Dataset entries:

:::

-- ==== Sys2Proof/Decode.lean ====
section
/-! DEFINITION. The table gives no row bits: no word spells a command. -/

namespace Sys2Proof

/-- The command a word spells by the table's bits: none, the table giving none (the commands come as themselves). -/
def decodeTableWord (nbits w : Nat) : Option Instr :=
  match nbits, w with
  | _, _ => none

end Sys2Proof
end

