-- ==== Sys2Proof/Machine/Regs.lean ====
section
/-! DEFINITION. The register map: one field per row of the register tables of spec/, with its place, width, access code
and reset value. Field `f` of instance (or entry) `i` lies at `f.addr i`. -/

namespace Sys2Proof.Machine

/-- Access codes of R6. -/
inductive Access where
  | rw | ro | wo | w1c | w1s | rc
  deriving DecidableEq, Repr

/-- One register field: window address of instance 0, distance between instances, number of instances, lowest bit,
width, access code, reset value. -/
structure Fld where
  addr0 : Nat
  stride : Nat
  cnt : Nat
  lo : Nat
  w : Nat
  acc : Access
  reset : Nat
  deriving DecidableEq, Repr

/-- Window address of instance `i` of a field (R427). -/
def Fld.addr (f : Fld) (i : Nat) : Nat := f.addr0 + i * f.stride

/-- The field `d` bytes further on (entries of the step log of R179). -/
def Fld.up (f : Fld) (d : Nat) : Fld := { f with addr0 := f.addr0 + d }

/-- The field lies in the register at window address `a`. -/
def Fld.hits (f : Fld) (a : Nat) : Bool :=
  decide (f.addr0 ≤ a) && decide ((a - f.addr0) % f.stride = 0) && decide ((a - f.addr0) / f.stride < f.cnt)

/-- Bits of the field's place in its register. -/
def Fld.mask (f : Fld) : Nat := (2 ^ f.w - 1) * 2 ^ f.lo

namespace Reg
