/-- One field takes a write (R6). -/
def writeField (a v : Nat) (s : State) (f : Fld) : State :=
  let x := bits v f.lo f.w
  match f.acc with
  | .rw => ww s a (setF f.lo f.w x (rw s a))
  | .w1c => let c := getF f.lo f.w (rw s a)
            ww s a (setF f.lo f.w (c - (c &&& x)) (rw s a))
  | _ => s

/-- The agent is shut out of a register by the page's lock (R435). -/
def lockedOut (s : State) (ag : Agent) (a : Nat) : Bool :=
  let pg := a / 0x1000
  let o := a % 0x1000
  rd s Reg.HDR_LOCK_HELD pg == 1 && !(rd s Reg.HDR_LOCK_HOLDER pg == ag.code) && !(o == 0x38 || o == 0x3C || o == 0x20)

/-- Sealed fields at a register keep their values: the word as it may be written, and whether a field was refused. -/
def sealWord (s : State) (a v : Nat) : Nat × Bool :=
  if rd s Reg.HDR_LOCK_SEALED (a / 0x1000) = 0 then (v, false)
  else ((sealedFields (a / 0x1000)).filter fun f => f.hits a).foldl (fun p f =>
    let c := getF f.lo f.w (rw s a)
    if bits v f.lo f.w = c then p else (putBits p.1 f.lo f.w c, true)) (v, false)

/-- What a write to a register does beyond its plain fields. -/
abbrev WriteFx := State → Nat → Nat → State → State

/-- One word of an access that locks let through: fields by their access codes, the shadow of its WO bits, a reserved
bit written as 1 (R7), the header's own actions, then the register's action `fx old a v`. -/
def writeWord (ag : Agent) (fx : WriteFx) (s : State) (a v : Nat) : State :=
  let pg := a / 0x1000
  let o := a % 0x1000
  if o ≥ 0xF00 then s
  else
    let old := s
    let s := (fieldsAt a).foldl (writeField a v) s
    let m := woMask a
    let s := if m = 0 then s else ww s (shadowAddr a) (BitVec.ofNat 32 (v &&& m))
    let s := if o = 0x18 then noteErr s pg else s
    let s := if v &&& definedMask a = v then s else pageErr s Reg.HDR_ERR_SUM_RSVD_WR pg
    let s := if o = 0x28 then intSetBits s pg v else s
    let s := if o = 0x38 then
        let s := if bit v 8 then lockAcq s ag pg else s
        let s := if bit v 9 then lockRel s ag pg else s
        if bit v 10 then lockSeal s pg else s
      else s
    fx old a v s

/-- The action a write without one has. -/
def noFx : WriteFx := fun _ _ _ s => s

/-- A write of `size` bytes at `a` (R428, R429, R435, R436). A refused write of LIMIT is no write of LIMIT (R383). -/
def regWrite (ag : Agent) (a size v : Nat) (fx : WriteFx) (s : State) : State :=
  let pg := a / 0x1000
  match reach s ag pg with
  | .dead => s
  | .frozen => s
  | .open_ =>
    if !pageExists pg then bump s Reg.CEN_UNMAPPED 0 1
    else if !((size == 4 && a % 4 == 0) || (size == 8 && a % 8 == 0 && !(ag == .board))) then
      if a % 0x1000 ≥ 0xF00 then s else pageErr s Reg.HDR_ERR_SUM_SIZE_WR pg
    else
      let ws := if size = 8 then [(a, v % 2 ^ 32), (a + 4, v / 2 ^ 32 % 2 ^ 32)] else [(a, v % 2 ^ 32)]
      let shut := ws.filter fun w => lockedOut s ag w.1 && decide (w.1 % 0x1000 < 0xF00)
      let ok := (ws.filter fun w => !(shut.contains w)).map fun w => (w.1, sealWord s w.1 w.2)
      let no := !shut.isEmpty || ok.any fun w => w.2.2
      let s := ok.foldl (fun s w => writeWord ag (if w.2.2 && w.1 == 0x8100 then noFx else fx) s w.1 w.2.1) s
      if no then refused s pg else s

/-- A write of one field's register by an agent, with the register's action. -/
def agentWrite (ag : Agent) (f : Fld) (i v : Nat) (fx : State → State → State) (s : State) : State :=
  regWrite ag (f.addr i) 4 v (fun old _ _ s => fx old s) s

/-! ### Reads -/

/-- Key of a semaphore: 256·partition + index. -/
def semKey (p i : Nat) : Nat := 256 * p + i
def semVal (s : State) (p i : Nat) : Nat := (tget (fun _ => 0) s.front.semVal (semKey p i)).toNat
def semErr (s : State) (p i : Nat) : Bool := tget (fun _ => false) s.front.semErr (semKey p i)
def setSem (s : State) (p i v : Nat) : State :=
  { s with front := { s.front with semVal := tset (fun _ => 0) s.front.semVal (semKey p i) (BitVec.ofNat 32 v) } }
def setSemErr (s : State) (p i : Nat) (b : Bool) : State :=
  { s with front := { s.front with semErr := tset (fun _ => false) s.front.semErr (semKey p i) b } }

/-- Collector entries reserved (R250): every command from dispatch to the writing of its record. -/
def colUse (s : State) : Nat := s.front.inflight.length + s.front.retired.length

/-- Tiles a porter command still has to move. -/
def Cmd.tilesLeft (c : Cmd) : Nat := c.total - c.progress

/-- Undispatched tiles of porter `q` (R242, R444): those of the commands dispatched to it. -/
def porterQueue (s : State) (q : Nat) : Nat :=
  sumNat ((s.front.inflight.filter fun c => c.engine == q + 1 && !c.finished).map Cmd.tilesLeft)

/-- Tiles of porter `q` held on fault records (R444). -/
def porterHeld (s : State) (q : Nat) : Nat :=
  sumNat (s.mem.faults.map fun f => if f.ended then 0 else
    (f.held.filter fun h => match h with
      | .tile r i => (match getCmd s r i with | some c => c.engine == q + 1 | none => false)
      | _ => false).length)

/-- The command a porter has in progress (R444). -/
def porterCur (s : State) (q : Nat) : Option Cmd :=
  s.front.inflight.find? fun c => c.engine == q + 1 && c.taken && !c.finished
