/-- RELOCATE and UNLOAD start to drain (R175). -/
def startDrain (op : Nat) (kind : BindOp) (r i : Nat) (s : State) : Out := onCmd r i op s fun c s =>
  let bd := c.bd
  let st := rd s Reg.WVE_BIND_STATE bd
  if st ≠ 0 ∧ rd s Reg.WVE_BIND_PART bd ≠ partOf r then finish s r i 0x36 0
  else if st = 0 ∨ st = 6 then finish s r i 0x23 0
  else if (bind s bd).op.isSome then s
  else
    let s := setBind (setState s bd 5) bd { bind s bd with op := some (kind, r, i) }
    modCmd s r i fun c => { c with bind := some bd }

def execRelocate (r i : Nat) (s : State) : Out := startDrain 0x13 .relocate r i s
def execUnload (r i : Nat) (s : State) : Out := startDrain 0x14 .unload r i s

/-- BINDING_DRAINED (R175). -/
def execBindingDrained (bd : Nat) (s : State) : Out :=
  onUnit (bd < 32) (live s (
    let b := bind s bd
    match b.op with
    | some (k, r, i) =>
      if !oldDone s bd (rd s Reg.WVE_BIND_GEN bd) r i ∨ b.loading.isSome ∨ isHeld s r i then s
      else match k with
      | .unload =>
        let s := match b.cur with | some w => dropWeave s w | none => s
        finish (emptyBinding s bd) r i 0 0
      | .relocate => (match b.cur.orElse fun _ => b.new with
        | some w => loadStep s bd r i w none none true
        | none => s)
      | _ => s
    | none => s))

end Sys2Proof.Machine
end

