/-- The policy scan (R195, R198). -/
def policyScan (s : State) : State :=
  let left := rd s Reg.XLT_MIG_CTRL_MAX 0
  let cold (e : Nat × FSeg) : List Nat := [e.2.heat, 16383 - min 16383 e.2.age, e.1]
  let yes (_ : State) : Bool := true
  let r := if rd s Reg.XLT_MIG_CTRL_DEM_EN 0 = 0 then (s, left)
    else
      let r := (List.range 8).foldl (fun r p =>
        let s := r.1
        let excess := rd s Reg.XLT_U_T2 p - rd s Reg.XLT_Q_T2 p - inFlight s fun x => x.part == p && !x.pool
        scanMoves 1 yes (sortSegs cold ((liveSegs s 0).filter fun e => e.2.part == p && !e.2.pool)) excess r.2 s) (s, left)
      let s := r.1
      let excess := rd s Reg.XLT_POOL_T2_USED 0 - rd s Reg.XLT_POOL_T2 0 - inFlight s fun x => x.pool
      let r := scanMoves 1 yes (sortSegs cold ((liveSegs s 0).filter fun e => e.2.pool)) excess r.2 s
      let s := r.1
      if rd s Reg.XLT_T2_FREE 0 < rd s Reg.XLT_T2_LOW 0 then
        let need := rd s Reg.XLT_T2_HIGH 0 - rd s Reg.XLT_T2_FREE 0 - inFlight s fun _ => true
        scanMoves 1 yes (sortSegs (fun e => (if segHint s e.2.seg = 2 then 0 else 1) :: cold e) (liveSegs s 0)) need r.2 s
      else r
  let s := r.1
  if rd s Reg.XLT_MIG_CTRL_PROM_EN 0 = 0 then s
  else
    let thr := rd s Reg.XLT_HEAT_CFG_PROM_THR 0
    let l := (liveSegs s 1).filter fun e =>
      let h := segHint s e.2.seg
      decide (h ≠ 2) && (decide (e.2.heat ≥ thr) || (decide (e.2.heat ≥ 1) && h == 1))
    let room (s : State) : Bool := decide (rd s Reg.XLT_T2_FREE 0 > rd s Reg.XLT_T2_HIGH 0 + 1)
    (scanMoves 0 room (sortSegs (fun e => [65535 - e.2.heat, e.2.part, e.2.seg]) l) l.length r.2 s).1

/-- HEAT_SCAN (R197, R198, R208, R442): one heat period ends. -/
def execHeatScan (s : State) : Out :=
  live s (
    if awake s = false then s
    else
      let s := eachOf s.mem.fsegs s fun s e => match e.2 with
        | some x => if x.retired then retireSeg s e.1 else s
        | none => s
      let s := if rd s Reg.XLT_MIG_CTRL_EN 0 = 1 ∧ !bit (rd s Reg.CEN_HOLD 0) 4 ∧ rimRuns s = true then policyScan s else s
      let sh := rd s Reg.XLT_HEAT_CFG_SHIFT 0
      resumePinned (setMem s { s.mem with fsegs := s.mem.fsegs.map fun e => (e.1, e.2.map fun x =>
        { x with heat := x.heat / 2 ^ sh, age := if x.touched then x.age else min 16383 (x.age + 1), touched := false }) }))

/-- ZERO_FILL (R193, R202): the first access to an ABSENT page with ZFILL. A charge that both tiers refuse is told to
the request that waits, which is then held on its QUOTA record. -/
def zeroFill (p g : Nat) (s : State) : State :=
    match translate s p (g * 65536) false with
    | .zfill =>
      let e := l3e s p g
      let keep := 0xFFFFFFFFFFFFFFFF - (3 + 12 + 2 ^ 10 + (2 ^ 43 - 1) * 2 ^ 12)
      let fill (s : State) (t f : Nat) : State :=
        let s := makeLocal s p g t f 3 0
        bump (setL3 s p g (l3e s p g ||| (e &&& keep))) Reg.XLT_ZFILL 0 1
      let take (s : State) (t f : Nat) (pool : Bool) : State :=
        fill (setSeg (takeFseg s p (segKey p g) t f pool) (segKey p g) (some ⟨t, f, none⟩)) t f
      match getSeg s (segKey p g) with
      | some x => fill (match s.mem.migs.find? fun m => m.seg == segKey p g with
          | some m => bump (abortMig s m) Reg.XLT_MIG_ABORT_WR 0 1
          | none => s) x.tier x.frame
      | none => match alloc s p 0 with
        | .got f pool => take s 0 f pool
        | .no _ => match evictFor s p 0 with
          | some s => s
          | none => match alloc s p 1 with
            | .got f pool => take s 1 f pool
            | .no sub => setMem s { s.mem with noFill := s.mem.noFill ++ [(p, g, sub)] }
    | _ => s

:::

What is needed: Reproduce exactly the stretch of lines that starts at the one containing "fill (setSeg (takeFseg" and ends with the final line of the data, including both ends and nothing more.

Solution to this task:
        fill (setSeg (takeFseg s p (segKey p g) t f pool) (segKey p g) (some ⟨t, f, none⟩)) t f
      match getSeg s (segKey p g) with
      | some x => fill (match s.mem.migs.find? fun m => m.seg == segKey p g with
          | some m => bump (abortMig s m) Reg.XLT_MIG_ABORT_WR 0 1
          | none => s) x.tier x.frame
      | none => match alloc s p 0 with
        | .got f pool => take s 0 f pool
        | .no _ => match evictFor s p 0 with
          | some s => s
          | none => match alloc s p 1 with
            | .got f pool => take s 1 f pool
            | .no sub => setMem s { s.mem with noFill := s.mem.noFill ++ [(p, g, sub)] }
    | _ => s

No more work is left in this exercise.